Altought Information Theooy is concerned with representing data in a compact fashiona and transmitting it in a robust manner, it has a lot to do with probability, so we introduce a few of it's most useful concepts
The entropy of a random variable $X$ is given by:
$$\mathbb{H}(X) = -\sum_{k=1}^{K} p(k) \log p(k)$$measured in bits if we use log base 2 and in nats if we use log base $e$. This measures the amount of incentainty we have about random variable $X$.
A way to measure the similarity between two distributions $p$ and $q$ is to use the KL-Divergence (or relative entropy) defined as follows:
$$\mathbb{KL}[p\|q] = \sum_{k=1}^{K} p_k \log \frac{p_k}{q_k} = - \mathbb{H}(p) + \mathbb{H}(p,q)$$Where $\mathbb{H}(p,q) = - \sum_k p_k \log q_k$ is the cross entropy, that can be interpreted as the average number of bits needed to encode data coming from a source with distribution $p$ when we use a model $q$ to define our codebook. Therefore the KL-divergence can be interpreted as the extra information needed to encode the data, due to the use of distribution $q$ instead of $p$. The KL-Divergence is zero only if $p=q$ and is always positive.

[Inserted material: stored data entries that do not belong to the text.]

-- ==== Sys2Proof/Machine/Protocols.lean ====
section
/-! DEFINITION. The environment around the block (42_host_protocols.md): Configuration to RegisterConfig and delay, the
bus and the timer, the three mode protocols, the streaming adapter, cancellation. Every decode and encode in it is a
step of the block itself (R166). -/

namespace Sys2Proof.Machine

/-! ## From the caller's Configuration to a stored pair (R164, R165, R231) -/

/-- R231: "`channel` defaults to the first channel, `gain` to ×1, `resolution` to 12 bits"; the default
`conversion_time` is not given and is an argument (N10, D16). -/
def defaultConfiguration (t : ConversionTime) : Configuration where
  channel        := .ch1
  resolution     := .r12
  gain           := .g1
  conversionTime := t

/-- R165: `delay = absolute`, or `max(0, nominal(resolution) + offset)`. No value past the 32-bit range (U10). -/
def delayOf (c : Configuration) : Option Micros :=
  match c.conversionTime with
  | .absolute us => some us
  | .offset d =>
    let t := ((Config.nominalConversionTime c.resolution : Int) + d).toNat
    if t < 2 ^ 32 then some (BitVec.ofNat 32 t) else none

/-- R164: the RegisterConfig "takes `channel`, `resolution` and `gain` from the Configuration", `sample_mode` from the
mode protocol, and `ready` from the argument. -/
def registerConfigOf (mode : SampleMode) (st : Setup) : RegisterConfig where
  ready      := st.ready
  channel    := st.configuration.channel
  sampleMode := mode
  resolution := st.configuration.resolution
  gain       := st.configuration.gain

/-- R164: "converted into a `RegisterConfig` plus a delay value". -/
def shotOf (mode : SampleMode) (st : Setup) : Option Shot :=
  match delayOf st.configuration with
  | some d => some ⟨registerConfigOf mode st, d⟩
  | none => none

/-- R170: one pair for each sub-conversion, in order. -/
def shotsOf : List Setup → Option (List Shot)
  | [] => some []
  | st :: rest =>
    match shotOf .oneShot st, shotsOf rest with
    | some p, some ps => some (p :: ps)
    | _, _ => none

/-- R164: OneShot and MultiShot use `ONESHOT`, Continuous uses `CONT`; R168: Continuous starts Uninitialized. -/
def modeOf : ModeSetup → Option ModeState
  | .oneShot st =>
    match shotOf .oneShot st with
    | some p => some (.oneShot p)
    | none => none
  | .continuous st =>
    match shotOf .continuous st with
    | some p => some (.continuous p false)
    | none => none
  | .multiShot sts =>
    match shotsOf sts with
    | some ps => some (.multiShot ps)
    | none => none

/-! ## The measurement protocols as sequences of single operations (R86, R166) -/

/-- R167, R170: the written configuration "with `ready` forced false to request a fresh conversion". -/
def requestConfig (cfg : RegisterConfig) : RegisterConfig :=
  { cfg with ready := false }

/-- R166: "`write(config_byte)`, `await delay(microseconds)`": encode the record, write the byte, wait. -/
def startSequence (cfg : RegisterConfig) (delay : Micros) : List Micro :=
  [.drive (.enc cfg), .act (.busWrite (packConfig cfg)), .act (.delay delay)]

/-- R166: "`read(4 bytes)`, `decode`". -/
def sampleSequence : List Micro :=
  [.act .busRead, .drive .smp]

/-- R86: `MEASURE.ONESHOT`'s four operations, for one stored pair. -/
def attempt (p : Shot) : List Micro :=
  startSequence (requestConfig p.cfg) p.delay ++ sampleSequence

/-- R170: the sub-conversions "in strict order", each collected into the array. -/
def multiSequence : List Shot → List Micro
  | [] => [.book .returnArray]
  | p :: ps => attempt p ++ .book .collect :: multiSequence ps

/-- R167, R168, R170: what one `measure` call does, by the mode and ContinuousMode's flag. -/
def measureSequence : ModeState → List Micro
  | .oneShot p => attempt p ++ [.book .returnSample]
  | .continuous _ true => sampleSequence ++ [.book .returnSample]
  | .continuous p false => startSequence p.cfg p.delay ++ .book .markRunning :: (sampleSequence ++ [.book .returnSample])
  | .multiShot ps => multiSequence ps

/-- R168, R172: Continuous `configure`: encode the record, write it, store the pair. The pair may be stored before the
write or after it (log entry 9). -/
def configureSequence (p : Shot) : List Micro :=
  [.drive (.enc p.cfg), .book (.stageShot p), .act (.busWrite (packConfig p.cfg)), .book (.storeShot p)]

/-- R172: the suspension points, "every bus write, bus read, and timed delay". -/
def isSuspension : Micro → Bool
  | .act (.busWrite _) => true
  | .act .busRead => true
  | .act (.delay _) => true
  | _ => false

/-- R172, R173: what is done of a call that is abandoned once `k` of its suspension points have completed: all of it up
to the next suspension point, the only place where it can be abandoned. -/
def abandonAfter (k : Nat) (ms : List Micro) : List Micro :=
  match ms with
  | [] => []
  | m :: rest =>
    if isSuspension m then
      match k with
      | 0 => []
      | k' + 1 => m :: abandonAfter k' rest
    else m :: abandonAfter k rest

/-! ## The bus, the timer and the buffer (R161, R162) -/

/-- R161: `write(address, bytes)` with one byte; a failure ends the call with `BusError` (R166, R174). -/
def runBusWrite (b : Byte) (s : State) : Host.Outcome State Fault Refusal :=
  match s.handle with
  | none => .refused .noHandle
  | some h =>
    match drawWrite { s with trace := s.trace ++ [.write h.address b] } with
    | (.accepted, s') => .next s'
    | (.failed c, s') => .next (failCall (.busError c) s')

/-- R161, R53: `read(address, buffer)` with a 4-byte buffer, filled from index 0. What a failed read leaves in the buffer
is free (log entry 15). -/
def runBusRead (s : State) : Host.Outcome State Fault Refusal :=
  match s.handle with
  | none => .refused .noHandle
  | some h =>
    match drawRead { s with trace := s.trace ++ [.read h.address] } with
    | (.filled (b0, b1, b2, b3), s') => .next { s' with buf := s'.buf.fill ⟨b0, b1, b2, b3⟩ }
    | (.failed c, s') =>
      .next (failCall (.busError c)
        { s' with buf := s'.buf.fill (Config.failedReadBuffer s'.draws), draws := s'.draws + 1 })

/-- R162: `delay_microseconds`, "non-fallible". DESIGN CHOICE (log entry 7): it needs no handle. R163 lets the handle own
the timer and does not say what a delay asked for before there is one does. -/
def runDelay (us : Micros) (s : State) : Host.Outcome State Fault Refusal :=
  .next { s with trace := s.trace ++ [.delay us] }

/-- D8: a caller's own buffer becomes the operand when it has 4 bytes; "a caller with another length is refused at the
model's boundary". -/
def runHand (bytes : List Byte) (s : State) : Host.Outcome State Fault Refusal :=
  match bytes with
  | [b0, b1, b2, b3] => .next { s with buf := s.buf.fill ⟨b0, b1, b2, b3⟩ }
  | bs => .refused (.bufferLength bs.length)

/-! ## The protocols' own bookkeeping -/

/-- R168: the flag `initialized` is set once the start-conversion byte is written and the delay has passed. -/
def setRunning : ModeState → ModeState
  | .continuous p _ => .continuous p true
  | m => m

/-- R168: the transition of the handle's mode. -/
def runMarkRunning (s : State) : Host.Outcome State Fault Refusal :=
  match s.handle with
  | none => .refused .noHandle
  | some h => .next { s with handle := some { h with mode := setRunning h.mode } }

/-- R170: "collecting results into a fixed-size ordered array indexed by i. A single failure aborts the entire
call". -/
def runCollect (s : State) : Host.Outcome State Fault Refusal :=
  match s.smpOut with
  | none => .fault .noSample
  | some (.ok v) => .next { s with collected := s.collected ++ [v] }
  | some (.raised e) => .next (failCall (.sample e) s)

/-- R207: the block's result goes to the immediate caller, an error as it stands. -/
def runReturnSample (s : State) : Host.Outcome State Fault Refusal :=
  match s.smpOut with
  | none => .fault .noSample
  | some (.ok v) => .next (deliver (.voltage v) s)
  | some (.raised e) => .next (failCall (.sample e) s)

/-- R170: the complete array goes to the caller. -/
def runReturnArray (s : State) : Host.Outcome State Fault Refusal :=
  .next { deliver (.array s.collected) s with collected := [] }

/-- R168: a Continuous mode with another stored pair and the same state, Uninitialized or Running. -/
def withShot (f : Shot → Shot) : ModeState → ModeState
  | .continuous old init => .continuous (f old) init
  | m => m

/-- Log entry 9: before the write of Continuous `configure`, the pair is stored or not. -/
def runStageShot (p : Shot) (s : State) : Host.Outcome State Fault Refusal :=
  match s.handle with
  | none => .refused .noHandle
  | some h =>
    .next { s with
      handle := some { h with mode := withShot (fun old => if Config.configureStoresFirst s.draws then p else old) h.mode }
      draws := s.draws + 1 }

/-- R168: after the write the pair is stored, and `configure` is done. -/
def runStoreShot (p : Shot) (s : State) : Host.Outcome State Fault Refusal :=
  match s.handle with
  | none => .refused .noHandle
  | some h => .next (deliver .configured { s with handle := some { h with mode := withShot (fun _ => p) h.mode } })

/-- One operation of the bus, the timer or a caller's buffer (R85). -/
def runAction (a : Action) (s : State) : Host.Outcome State Fault Refusal :=
  match a with
  | .hand bytes => runHand bytes s
  | .busWrite b => runBusWrite b s
  | .busRead => runBusRead s
  | .delay us => runDelay us s

/-- One piece of a protocol's bookkeeping. -/
def runBook (b : Book) (s : State) : Host.Outcome State Fault Refusal :=
  match b with
  | .markRunning => runMarkRunning s
  | .collect => runCollect s
  | .returnSample => runReturnSample s
  | .returnArray => runReturnArray s
  | .stageShot p => runStageShot p s
  | .storeShot p => runStoreShot p s

/-! ## The calls on the device handle -/

/-- R163, R164: `new`. One handle for the one device, whose mode state "owns one or more" pairs (R39). -/
def runNew (address : BusAddress) (setup : ModeSetup) (s : State) : Host.Outcome State Fault Refusal :=
  match s.handle, setup with
  | some _, _ => .refused .handleExists
  | none, .multiShot [] => .refused .noShots
  | none, setup =>
    match modeOf setup with
    | none => .refused .delayOverflow
    | some m => .next { s with handle := some ⟨address, m⟩ }

/-- R167, R168, R170: `configure`, cut to what `cut` leaves of it. OneShot and MultiShot replace what is stored, with no
suspension point at which they could be cut; Continuous begins its sequence. -/
def runConfigure (cut : List Micro → List Micro) (setup : ModeSetup) (s : State) : Host.Outcome State Fault Refusal :=
  match s.handle with
  | none => .refused .noHandle
  | some h =>
    match h.mode, setup with
    | .oneShot _, .oneShot st =>
      match shotOf .oneShot st with
      | none => .refused .delayOverflow
      | some p => .next (deliver .configured { s with handle := some { h with mode := .oneShot p } })
    | .continuous _ _, .continuous st =>
      match shotOf .continuous st with
      | none => .refused .delayOverflow
      | some p => .next { s with task := cut (configureSequence p) }
    | .multiShot ps, .multiShot sts =>
      if sts.length = ps.length then
        match shotsOf sts with
        | none => .refused .delayOverflow
        | some qs => .next (deliver .configured { s with handle := some { h with mode := .multiShot qs } })
      else .refused (.shotCount sts.length)
    | _, _ => .refused .modeMismatch

/-- R86, R171: begin a measurement, its result going to `sink`, cut to what `cut` leaves of it. -/
def beginMeasure (sink : Sink) (cut : List Micro → List Micro) (s : State) : Host.Outcome State Fault Refusal :=
  match s.handle with
  | none => .refused .noHandle
  | some h => .next { s with task := cut (measureSequence h.mode), sink := sink, collected := [] }

/-- One call on the device handle. -/
def runCall (c : Call) (s : State) : Host.Outcome State Fault Refusal :=
  match c with
  | .new address setup => runNew address setup s
  | .configure setup => runConfigure id setup s
  | .measure => beginMeasure .caller id s
  | .pull => beginMeasure .stream id s
  | .abandon sink k => beginMeasure sink (abandonAfter k) s
  | .abandonConfigure setup k => runConfigure (abandonAfter k) setup s

end Sys2Proof.Machine
end

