-- ==== Sys2Proof/Laws/Memory.lean ====
section
/-! SUPPORT. The laws of the read buffer as memory: reading after writing, the canonical form, filling, the snapshot,
and what `MemRead` gives. -/

namespace Sys2Proof.Machine

@[simp] theorem Memory.read_nil (a : Nat) : Memory.read [] a = none := rfl

theorem Memory.read_cons (k : Nat) (v : Byte) (rest : Memory) (a : Nat) :
    Memory.read ((k, v) :: rest) a = if k = a then some v else Memory.read rest a := rfl

theorem Memory.read_none_of_risingFrom {m : Memory} {lo a : Nat} (h : Memory.risingFrom lo m = true)
    (ha : a < lo) : m.read a = none := by
  induction m generalizing lo with
  | nil => rfl
  | cons c rest ih =>
    obtain ⟨k, v⟩ := c
    simp only [Memory.risingFrom, Bool.and_eq_true, decide_eq_true_eq] at h
    rw [Memory.read_cons, if_neg (by omega)]
    exact ih h.2 (by omega)

@[simp] theorem Memory.read_write_same (m : Memory) (a : Nat) (b : Byte) : (m.write a b).read a = some b := by
  induction m with
  | nil => simp [Memory.write, Memory.read_cons]
  | cons c rest ih =>
    obtain ⟨k, v⟩ := c
    unfold Memory.write
    split
    · simp [Memory.read_cons]
    · split
      · simp [Memory.read_cons]
      · simp [Memory.read_cons, *]

@[simp] theorem Memory.read_write_other (m : Memory) {a a' : Nat} (b : Byte) (h : a ≠ a') :
    (m.write a b).read a' = m.read a' := by
  induction m with
  | nil => simp [Memory.write, Memory.read_cons, h]
  | cons c rest ih =>
    obtain ⟨k, v⟩ := c
    unfold Memory.write
    split
    · simp [Memory.read_cons, h]
    · split
      · simp_all [Memory.read_cons]
      · simp [Memory.read_cons, ih]

theorem Memory.risingFrom_write {m : Memory} {lo a : Nat} (b : Byte) (h : Memory.risingFrom lo m = true)
    (hlo : lo ≤ a) (ha : a < 4) : Memory.risingFrom lo (m.write a b) = true := by
  induction m generalizing lo with
  | nil => simp [Memory.write, Memory.risingFrom, hlo, ha]
  | cons c rest ih =>
    obtain ⟨k, v⟩ := c
    simp only [Memory.risingFrom, Bool.and_eq_true, decide_eq_true_eq] at h
    unfold Memory.write
    split
    · simp [Memory.risingFrom, h, hlo, ha]; omega
    · split
      · subst_vars; simp [Memory.risingFrom, h]
      · simp only [Memory.risingFrom, Bool.and_eq_true, decide_eq_true_eq]
        exact ⟨h.1, ih h.2 (by omega)⟩

/-- Writing inside the address space keeps the canonical form. -/
theorem Memory.wf_write {m : Memory} {a : Nat} (b : Byte) (h : m.wf = true) (ha : a < 4) : (m.write a b).wf = true :=
  Memory.risingFrom_write b h (Nat.zero_le a) ha

/-- Filling the buffer keeps the canonical form. -/
theorem Memory.wf_fill {m : Memory} (buf : ReadBuffer) (h : m.wf = true) : (m.fill buf).wf = true :=
  Memory.wf_write _ (Memory.wf_write _ (Memory.wf_write _ (Memory.wf_write _ h (by decide)) (by decide)) (by decide))
    (by decide)

/-- What every index reads after a fill. -/
theorem Memory.read_fill (m : Memory) (buf : ReadBuffer) (a : Nat) :
    (m.fill buf).read a =
      if a = 0 then some buf.b0 else if a = 1 then some buf.b1 else if a = 2 then some buf.b2
      else if a = 3 then some buf.b3 else m.read a := by
  unfold Memory.fill
  split
  · subst_vars; simp
  · split
    · subst_vars; simp
    · split
      · subst_vars; simp
      · split
        · subst_vars; simp
        · rw [Memory.read_write_other _ _ (by omega), Memory.read_write_other _ _ (by omega),
            Memory.read_write_other _ _ (by omega), Memory.read_write_other _ _ (by omega)]

/-- What was written is what an index holds. -/
theorem Memory.byteAt_of_read {m : Memory} {a : Nat} {b : Byte} (h : m.read a = some b) : m.byteAt a = b := by
  simp [Memory.byteAt, h]

/-- What nothing has written is free (log entry 5). -/
theorem Memory.byteAt_of_unwritten {m : Memory} {a : Nat} (h : m.read a = none) :
    m.byteAt a = Config.unwrittenByte a := by
  simp [Memory.byteAt, h]

@[simp] theorem Memory.snapshot_fill (m : Memory) (buf : ReadBuffer) : (m.fill buf).snapshot = buf := by
  simp [Memory.snapshot, Memory.byteAt, Memory.read_fill]

theorem Memory.length_write {m : Memory} {a : Nat} {b : Byte} : (m.write a b).length ≥ m.length := by
  induction m with
  | nil => simp [Memory.write]
  | cons c rest ih =>
    obtain ⟨k, v⟩ := c
    unfold Memory.write
    split
    · simp
    · split
      · simp
      · simpa using ih

theorem Memory.length_of_risingFrom {m : Memory} {lo : Nat} (h : Memory.risingFrom lo m = true) :
    m.length ≤ 4 - lo := by
  induction m generalizing lo with
  | nil => simp
  | cons c rest ih =>
    obtain ⟨k, v⟩ := c
    simp only [Memory.risingFrom, Bool.and_eq_true, decide_eq_true_eq] at h
    have := ih h.2
    simp only [List.length_cons]
    omega

@[simp] theorem memRead_two (buf : ReadBuffer) : memRead buf 0 2 = buf.b0.toNat * 256 + buf.b1.toNat := by
  simp [memRead, bigEndian, ReadBuffer.bytes]

@[simp] theorem memRead_three (buf : ReadBuffer) :
    memRead buf 0 3 = (buf.b0.toNat * 256 + buf.b1.toNat) * 256 + buf.b2.toNat := by
  simp [memRead, bigEndian, ReadBuffer.bytes]

end Sys2Proof.Machine
end

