-- ==== Sys2Proof/Tests/Slice0.lean ====
section
/-! SUPPORT. Tests of this model, each on one step or one word, and the witnesses of the statements' hypotheses.
Expected values come from the spec: the bit patterns of 30_encoding.md and the vectors of 95_test_vectors.md (V, E, T, S,
X, K, F), cited in each name or comment. -/

namespace Sys2Proof.Tests

open Sys2Proof Sys2Proof.Machine

/-! ## WellFormed refuses an ill-formed term of each check (R78: `SS ≠ 11`) -/

theorem smoke_ill_formed_W2R12 : Instr.wellFormed (.smpDecW2R12 1 true .ch1 .oneShot .g1 0b00001100#8) = false := by decide
theorem smoke_ill_formed_W2R14 : Instr.wellFormed (.smpDecW2R14 1 true .ch1 .oneShot .g1 0b11111111#8) = false := by decide
theorem smoke_ill_formed_W2R16 : Instr.wellFormed (.smpDecW2R16 1 true .ch1 .oneShot .g1 0b10001101#8) = false := by decide
theorem smoke_ill_formed_W2R18 : Instr.wellFormed (.smpDecW2R18 1 true .ch1 .oneShot .g1 0b00001110#8) = false := by decide
theorem smoke_well_formed_tails :
    tailWellFormed 0b11110011#8 = true ∧ tailWellFormed 0b00001000#8 = true ∧ tailWellFormed 0b00000100#8 = true := by
  decide

/-! ## Every constructor's decoding, from a word written out bit by bit (R70, R77, R78) -/

/-- `rccmssgg` = 1 11 0 11 11 (E14). -/
theorem test_decode_cfgEnc : decode .enc [0b11101111#8] = .ok (.cfgEnc false .ch4 .oneShot .r18 .g8) := by decide
theorem test_decode_cfgDec : decode .dec [0b01010110#8] = .ok (.cfgDec 0x56#8) := by decide
/-- `dddddddd dddddddd dddddddd rccm11gg`, config 0 11 1 11 01. -/
theorem test_decode_W3 : decode .smp [0b10000000#8, 0b00000010#8, 0b00000001#8, 0b01111101#8] =
    .ok (.smpDecW3 0x800201#24 true .ch4 .continuous .g2) := by decide
/-- `dddddddd dddddddd rccmssgg xxxxSSxx`, config 0 01 0 00 11, `SS` = 10. -/
theorem test_decode_W2R12 : decode .smp [0b00000111#8, 0b11111110#8, 0b00100011#8, 0b11111011#8] =
    .ok (.smpDecW2R12 0x07FE#16 true .ch2 .oneShot .g8 0xFB#8) := by decide
/-- Config 1 10 1 01 00, `SS` = 00. -/
theorem test_decode_W2R14 : decode .smp [0b00011111#8, 0b00000001#8, 0b11010100#8, 0b00000000#8] =
    .ok (.smpDecW2R14 0x1F01#16 false .ch3 .continuous .g1 0x00#8) := by decide
/-- Config 0 00 0 10 10, `SS` = 01. -/
theorem test_decode_W2R16 : decode .smp [0b10000000#8, 0b00000001#8, 0b00001010#8, 0b00000100#8] =
    .ok (.smpDecW2R16 0x8001#16 true .ch1 .oneShot .g4 0x04#8) := by decide
/-- Config 0 00 0 11 00 at index 2 and `SS` = 00: the corner form (K5). -/
theorem test_decode_W2R18 : decode .smp [0b00000000#8, 0b00000001#8, 0b00001100#8, 0b00000000#8] =
    .ok (.smpDecW2R18 0x0001#16 true .ch1 .oneShot .g1 0x00#8) := by decide
/-- D12: `buf[0]` is in bits 31:24 of a table word (K16). -/
theorem test_decode_table_word : decodeTableWord 32 0x12345678 =
    some (.smpDecW2R14 0x1234#16 true .ch3 .continuous .g4 0x78#8) := by decide
/-- D8: a buffer of another length is no instruction. -/
theorem test_decode_wrong_length : decode .smp [0#8, 1#8, 0#8] = .error (.wrongLength .smp 3) := by decide

/-! ## One step of each instruction -/

/-- A state that is asked for one drive of the block, with these four bytes in the read buffer. -/
def driving (d : Drive) (b0 b1 b2 b3 : Byte) : State :=
  { State.reset with buf := [(0, b0), (1, b1), (2, b2), (3, b3)], program := [.drive d] }

/-- What stands at unit SMP's output after one step. -/
def smpAfter (b0 b1 b2 b3 : Byte) : Option SmpResult :=
  match step (driving .smp b0 b1 b2 b3) with
  | .next t => t.smpOut
  | _ => none
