-- ==== Sys2Proof/Machine/Num.lean ====
section
/-! DEFINITION. The number domain `Num` of R12: `toNum`, literals, multiplication and division under `P_NUMERICS`. -/

namespace Sys2Proof.Machine

/-- `toNum(z)` (R12, R171): the integer itself, or the integer rounded to binary32. -/
def toNum (m : Numerics) (z : Int) : NumVal :=
  match m with
  | .EXACT => .exact z
  | .BINARY32 => .binary32 (B32.ofRat z)

/-- `lit(c)` (R12, R171): the exact rational of a literal, or that rational rounded to binary32. -/
def lit (m : Numerics) (c : Rat) : NumVal :=
  match m with
  | .EXACT => .exact c
  | .BINARY32 => .binary32 (B32.ofRat c)

/-- The multiplication of R12 in the domain of the operands. -/
def numMul (a b : NumVal) : NumVal :=
  match a, b with
  | .exact x, .exact y => .exact (x * y)
  | .binary32 x, .binary32 y => .binary32 (B32.mul x y)
  | .exact _, .binary32 _ => Config.freeMixed a b
  | .binary32 _, .exact _ => Config.freeMixed a b

/-- The division of R12 in the domain of the operands. Its one use divides by 24 (R173). -/
def numDiv (a b : NumVal) : NumVal :=
  match a, b with
  | .exact x, .exact y => .exact (x / y)
  | .binary32 x, .binary32 y => .binary32 (B32.div x y)
  | .exact _, .binary32 _ => Config.freeMixed a b
  | .binary32 _, .exact _ => Config.freeMixed a b

/-- `num32(x)` of R220: the exact rational that a binary32 value denotes, or the value itself. -/
def num32 (m : Numerics) (x : Word32) : NumVal :=
  match m with
  | .EXACT => .exact (B32.value x)
  | .BINARY32 => .binary32 x

/-- The multiplier 1.0, the reset value of the calibration table (R25). -/
def numOne (m : Numerics) : NumVal := toNum m 1

/-- The sentinel -1 of the single-value reads and of `CONV_V`, `CONV_I` and `CONV_P` (R198, R241). -/
def sentinel (m : Numerics) : NumVal := toNum m (-1)

/-- `finite(x) and x > 0` for the real value of a binary32 pattern, the check of `SET_CAL` (R220). -/
def positiveFinite (x : Word32) : Bool := B32.isFinite x && !B32.isZero x && !B32.sign x

end Sys2Proof.Machine
end

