-- ==== Sys2Proof/Machine/Operands.lean ====
section
/-! DEFINITION. How operand values select things: channels (R192), quantities (R72), the address map (R190) and the
calibration table (R25). -/

namespace Sys2Proof.Machine

/-- A measured quantity (R72 `qty`). -/
inductive Quantity where
  | RMS
  | POWER
  | ENERGY
  deriving DecidableEq, Repr

/-- A quantity byte: 0 = RMS, 1 = POWER, 2 = ENERGY, none for an illegal one (R72). -/
def quantityOf (qty : Byte) : Option Quantity :=
  if qty = 0 then some .RMS
  else if qty = 1 then some .POWER
  else if qty = 2 then some .ENERGY
  else none

/-- A boolean byte: 0x00 or 0x01, none for an illegal one (R72). -/
def flagOf (flag : Byte) : Option Bool :=
  if flag = 0 then some false
  else if flag = 1 then some true
  else none

/-- A channel byte as an index of the calibration table: 0, 1 or 2 (R192, the `CONV_*` row). -/
def chanOf (ch : Byte) : Option Chan :=
  if ch = 0 then some .ch0
  else if ch = 1 then some .ch1
  else if ch = 2 then some .ch2
  else none

/-- The legal channels of a measurement read of a quantity (R192): 1 and 2, and also 0 for energy. -/
def readChan (q : Quantity) (ch : Byte) : Option Chan :=
  match q, chanOf ch with
  | .ENERGY, c => c
  | _, some .ch0 => none
  | _, c => c

/-- `addrOf(ch, qty)` (R190), none for "no such register". -/
def addrOf (m : AddrMap) (ch : Byte) (q : Quantity) : Option Byte :=
  match q, chanOf ch with
  | .RMS, some .ch1 => some m.A_RMS1
  | .RMS, some .ch2 => some m.A_RMS2
  | .POWER, some .ch1 => some m.A_PWR1
  | .POWER, some .ch2 => some m.A_PWR2
  | .ENERGY, some .ch0 => some m.A_ENT
  | .ENERGY, some .ch1 => some m.A_EN1
  | .ENERGY, some .ch2 => some m.A_EN2
  | _, _ => none

/-- The entry of a calibration row for a channel (R25). -/
def CalRow.get (r : CalRow) : Chan → NumVal
  | .ch0 => r.c0
  | .ch1 => r.c1
  | .ch2 => r.c2

/-- A calibration row that holds one multiplier for every channel: what `SET_CAL` writes (R220). -/
def CalRow.uniform (k : NumVal) : CalRow := ⟨k, k, k⟩

end Sys2Proof.Machine
end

To measure how much knowing a random variable $X$ tells you about another one $Y$ we could use the correlation or coovariance, but it only works for real valued random variables and only captures linear relations. A more general approach is to use the mutual information:
$$I(X;Y) = \mathbb{KL}[P(X,Y)\|P(X)P(Y)]$$that is zero if the variables are independent. This can be read as:
$$I(X;Y) = \mathbb{H}(X) - \mathbb{H}(X|Y)$$where $\mathbb{H}(X|Y) = \sum_y p(y) \mathbb{H}(X|Y=y)$ is the conditional entropy. This way we can interpret the MI as the reduction of uncertainty about X after knowing about $Y$. For continuous random variables, one can use the generalization of the MI called MIC (maximal information coefficient).